Once you reach the line containing "let gs := readRegions rd" in the entries below, write out that line and each one after it down to the line containing "panels := readPanels", exactly and with nothing added.

Start of Stored data

/-- Check 13 on the Press sections. -/
def pressCheck (s : State) (c : Nat) (rd : ImgRd) : Bool :=
  match secOf? rd 5, secOf? rd 6 with
  | none, none => true
  | none, some _ => false
  | some e, l =>
    match readPress rd with
    | none => false
    | some p =>
      let h := readHdr rd
      let regs := readRegions rd
      let lsec := match l with
        | some l => decide (64 + 144 * rd l.off 4 ≤ l.len) && rd.zero (l.off + 4) 60 &&
            l.count == ((p.panels.map (·.layerId)).eraseDups).length &&
            (List.range (panelCount rd l)).all fun i =>
              panelOk s rd (l.off + 64 + 128 * i) (l.off + 64 + 128 * panelCount rd l + 16 * i) e.count h.stackMask
        | none => true
      decide (64 + 64 * e.count + 4 * p.steps.length ≤ e.len) && decide (p.policy ≤ 1) && rd.zero (e.off + 1) 3 &&
      rd.zero (e.off + 16) 48 && decide (1 ≤ p.pressCount) && decide (p.pressCount ≤ 16384) &&
      decide (e.count ≤ 1024) && (List.range e.count).all (fun i => groupOk rd (e.off + 64 + 64 * i) p.steps.length) &&
      lsec &&
      p.panels.all (fun d => (panelSpans p.groups d).all fun q =>
        regs.any fun g => !g.host && g.writable && !g.demand && g.stack == d.press && decide (64 ≤ d.nat_) &&
          decide (64 ≤ d.tr) && decide (g.base ≤ q.1) && decide (q.1 + q.2 ≤ g.base + g.size)) &&
      pairwise (fun a b => disjoint a.1 a.2 b.1 b.2) (p.panels.flatMap (panelSpans p.groups)) &&
      ((p.panels.map (·.layerId)).eraseDups).all (fun i => layerOk p.groups (p.panels.filter fun d => d.layerId == i)) &&
      (cmdsOf rd 3).all (fun q =>
        let w := (q.2.body.getD 0 0).toNat
        decide (bitsOf w 15 0 + bitsOf w 31 16 ≤ p.panels.length) &&
          (List.range (bitsOf w 31 16)).all fun i => (p.panels.getD (bitsOf w 15 0 + i) .zero).press == q.1) &&
      (List.range 8).all fun j =>
        !s.stackFitted j || decide (stagingNeed s (loaded s c) p j ≤ 2147483648)

/-- Press jobs of an image without a Press section name panels outside it. -/
def pressAbsent (rd : ImgRd) : Bool :=
  (secOf? rd 5).isSome || (cmdsOf rd 3).all fun q => bitsOf (q.2.body.getD 0 0).toNat 31 0 == 0

/-- Check 13 on the link section (R369). -/
def linkCheck (s : State) (rd : ImgRd) : Bool :=
  match secOf? rd 8 with
  | none => true
  | some e => linkOk s rd e.off e.len (readRegions rd) (cmdsOf rd 4)

/-- Check 13: the Press, memory-layout and link sections, in that order (log entry 42). -/
def check13 (s : State) (c : Nat) (rd : ImgRd) (avail : Nat → Nat) : Option Nat :=
  if !(pressCheck s c rd && pressAbsent rd) then some Code.imgPress
  else
    match layoutCheck s c rd avail with
    | some e => some e
    | none => if linkCheck s rd then none else some Code.imgLink

/-! ### Check 14: the partition (R199) -/

/-- The lowest run of `n` among 16 places that no partition holds, one that is being cleared included. -/
def freeRun (n : Nat) (taken : Nat → Bool) : Option Nat :=
  (List.range (17 - n)).find? fun b => (List.range n).all fun i => !taken (b + i)

/-- Row base and Line base of a partition of `b` row blocks and `n` Lines for slot `c`, whose own record must be free of
a clear that runs (R200, log entry 43). -/
def findPart (s : State) (c b n : Nat) : Option (Nat × Nat) :=
  if (s.part c).clearing then none
  else
  let rowTaken := fun (i : Nat) => s.tub.parts.any fun e =>
    decide (e.2.rowBase.toNat ≤ i) && decide (i < e.2.rowBase.toNat + e.2.rowBlocks.toNat)
  let lineTaken := fun (i : Nat) => s.tub.parts.any fun e =>
    decide (e.2.lineBase.toNat ≤ i) && decide (i < e.2.lineBase.toNat + e.2.lineCount.toNat)
  match freeRun b rowTaken, freeRun n lineTaken with
  | some r, some l => some (r, l)
  | _, _ => none

def setPart (c r b l n : Nat) (s : State) : State :=
  let p : TubPart := ⟨BitVec.ofNat 4 r, BitVec.ofNat 5 b, BitVec.ofNat 4 l, BitVec.ofNat 5 n, false⟩
  { s with tub := { s.tub with parts := KV.set TubPart.none s.tub.parts c p } }

/-! ### Table 7.17 -/

/-- The first check that fails, for the image that `rd` reads (R238). -/
def placeCheck (s : State) (c : Nat) (rd : ImgRd) (avail : Nat → Nat) : Option Nat :=
  let h := readHdr rd
  if !check1 rd then some Code.imgFormat
  else if h.release ≠ 3 then some Code.imgRelease
  else if !check3 rd then some Code.imgDigest
  else if !check4 s rd then some Code.imgUnfitted
  else if h.period ≠ s.stroke.period.toNat then some Code.periodMismatch
  else if !check6 s rd ((loaded s c).flatMap fun d => (s.slot d).panels) then some Code.panelInvalid
  else if !check7 rd then some Code.imgFormat
  else if !check8 rd then some Code.imgCommand
  else if !check9 rd then some Code.imgProgram
  else
    match ftables rd with
    | none => some Code.imgFtable
    | some ts =>
      if 16 < ts.length + ((holders s c).map fun d => (s.slot d).ftMap.length).sum then some Code.imgFtableFull
      else if !check11 s c (imageShares rd) h.imem (imageFetch rd) then some Code.imgQueueFull
      else if !check12 s c h.energy then some Code.imgEnergy
      else
        match check13 s c rd avail with
        | some e => some e
        | none => if (findPart s c h.rowBlocks h.lineCount).isNone then some Code.imgTubFull else none

/-! ### Assignment -/

/-- Load function tables into the lowest free slots of the vector units (R139). -/
def loadTables (c : Nat) (ts : List FTable) (s : State) : State :=
  let used := (holders s c).flatMap fun d => (s.slot d).ftMap
  let free := (List.range 16).filter fun i => !used.elem i
  let m := List.zip free ts
  let k := m.foldl (fun (k : KV FTable) (e : Nat × FTable) => KV.insert k e.1 e.2) s.ftabs
  let s := { s with ftabs := k }
  s.modSlot c fun x => { x with ftMap := m.map (·.1) }

/-- Give a region its device pages, zeroed (R257). -/
def placeRegion (c : Nat) (g : Region) (s : State) : State :=
  if g.host || g.demand then s
  else
    let (ps, s) := takePages g.stack (g.size / pageBig) s
    let s := forEach ps (zeroPage g.stack) s
    s.modSlot c fun x => { x with
      pages := ps.zipIdx.foldl (fun m e => KV.insert m (g.base + e.2 * pageBig)
        ⟨false, true, g.stack, e.1 * pageBig, g.writable, false⟩) x.pages }

/-- The Press data of a context at placement (R281, R283, R285). -/
def placePress (c : Nat) (rd : ImgRd) (s : State) : State :=
  match readPress rd with
  | none => s.modPress c fun _ => Press.empty
  | some p =>
    let s := s.modPress c fun _ =>
      { Press.empty with
        present := true, halt := p.policy == 1, clipMax := p.clipMax, pressCount := p.pressCount, groups := p.groups
        steps := p.steps, panels := p.panels, gens := p.gens.map fun e => { e with pubGen := noStepTag }
        foldSize := (List.range 8).map fun j => (j, foldBytes p j) }
    let x := s.slot c
    let s := forEach (List.zip p.panels p.gens) (fun e s =>
      let s := s.wrVa x (e.1.slotVa e.2.gen.toNat) (slotHeader e.1 e.2.gen.toNat e.2.step.toNat)
      if e.1.frozen then s else s.wrVa x (e.1.slotVa (e.2.gen.toNat + 1)) (slotHeader e.1 0xFFFFFFFF 0)) s
    s.modPress c fun q => (List.range 8).foldl (fun q j => sealTable j none q) q

/-- The CP reads the Stroke image of index `i` for a half: its blocks have the outcomes of R269, and an uncorrectable error,
stored or met while reading (`ue`), makes the half invalid (R224). -/
def fetchRead (c i : Nat) (ue : Bool) (s : State) : Half × State :=
  let x := s.slot c
  let h := fetchHalf s x i
  let h := { h with bad := h.bad || ue }
  let s := match strokeSpan s x i with
    | some (va, n) => readBlocks x va n s
    | none => s
  (h, if h.bad then s.log Code.imgFetch originCp c 0 0 else s)

/-- Fetch an index into the current halves and the next one into the next halves (R223, R224). -/
def fetchBoth (c : Nat) (s : State) : State :=
  let i := (s.slot c).stk.index.toNat
  let (h, s) := fetchRead c i false s
  let (h', s) := fetchRead c (i + 1) false s
  s.modSlot c fun x => { x with cur := h, next := h' }

/-- FETCH_NEXT (R222, R224): read index i + 1 into the next half of a context that runs, unless it is there;
`ue` is an uncorrectable error met while reading. -/
def fetchNext (s : State) (c : Nat) (ue : Bool) : State :=
  let x := s.slot c
  let i := x.stk.index.toNat + 1
  if x.st = .running ∧ x.att.on = true ∧ x.next.index ≠ some i then
    let (h, s) := fetchRead c i ue s
    s.modSlot c fun x => { x with next := h }
  else s

def execFetchNext (c : Slot) (ue : Bool) (s : State) : Res := powered s (fetchNext s c.val ue)

/-- Bytes of a save area (R430). -/
def saveBytes (rowBlocks lines : Nat) : Nat := 4096 + 512 * 1088 * lines + 512 * 131328 * rowBlocks

/-- Assign everything and make the context LOADED (R238). -/
def placeImage (c va : Nat) (rd : ImgRd) (job layout : W32) (s : State) : State :=
  let h := readHdr rd
  let gs := readRegions rd
  let s := match findPart s c h.rowBlocks h.lineCount with
    | some (r, l) => setPart c r h.rowBlocks l h.lineCount s
    | none => s
  let s := if (loaded s c).length = 0 then { s with str := { s.str with split := BitVec.ofNat 3 (splitOf rd) } } else s
  let s := loadTables c ((ftables rd).getD []) s
  let link := match secOf? rd 8 with
    | some e => readLink rd e.off
    | none => LinkSec.none
  let gen := s.mp.tileGen
  let s := s.modSlot c fun x =>
    { x with
      assigned := true, shares := imageShares rd, fetch := imageFetch rd, img := some h, imgVa := va
      panels := readPanels rd, regions := gs, jobEpoch := job, layoutEpoch := layout
      saveKib := BitVec.ofNat 32 (saveBytes h.rowBlocks h.lineCount / 1024), startMark := 0, armed := false
      stk := StkCtx.zero, feed := none, att := .none, pos := [], seqs := [], tileCmds := [], fault := .zero
      nfPending := 0, tileGen := gen, ghlSelf := link.self, ghl := { CtxGhl.empty with link := link }
      watch := .cleared, resume := none, viaResume := false, unload := false, savedLines := [] }
  let s := forEach gs (placeRegion c) s
  let s := fetchBoth c (placePress c rd s)
  s.setCtx c fun x => { x with st := .loaded, stopped := false, holds := 0 }

/-! ### Release -/

/-- Return the device pages of slot `c` that `drop` selects to their pools, and forget all selected pages (R258, R420). -/
def releasePages (c : Nat) (drop : Page → Bool) (s : State) : State :=
  let x := s.slot c
  let s := forEach (x.pages.filter fun e => drop e.2 && !e.2.host) (fun e s => freePage e.2.stack (e.2.addr / pageBig) s) s
  s.modSlot c fun x => { x with pages := x.pages.filter fun e => !drop e.2 }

End of Stored data

→ Solution for this task:
  let gs := readRegions rd
  let s := match findPart s c h.rowBlocks h.lineCount with
    | some (r, l) => setPart c r h.rowBlocks l h.lineCount s
    | none => s
  let s := if (loaded s c).length = 0 then { s with str := { s.str with split := BitVec.ofNat 3 (splitOf rd) } } else s
  let s := loadTables c ((ftables rd).getD []) s
  let link := match secOf? rd 8 with
    | some e => readLink rd e.off
    | none => LinkSec.none
  let gen := s.mp.tileGen
  let s := s.modSlot c fun x =>
    { x with
      assigned := true, shares := imageShares rd, fetch := imageFetch rd, img := some h, imgVa := va
      panels := readPanels rd, regions := gs, jobEpoch := job, layoutEpoch := layout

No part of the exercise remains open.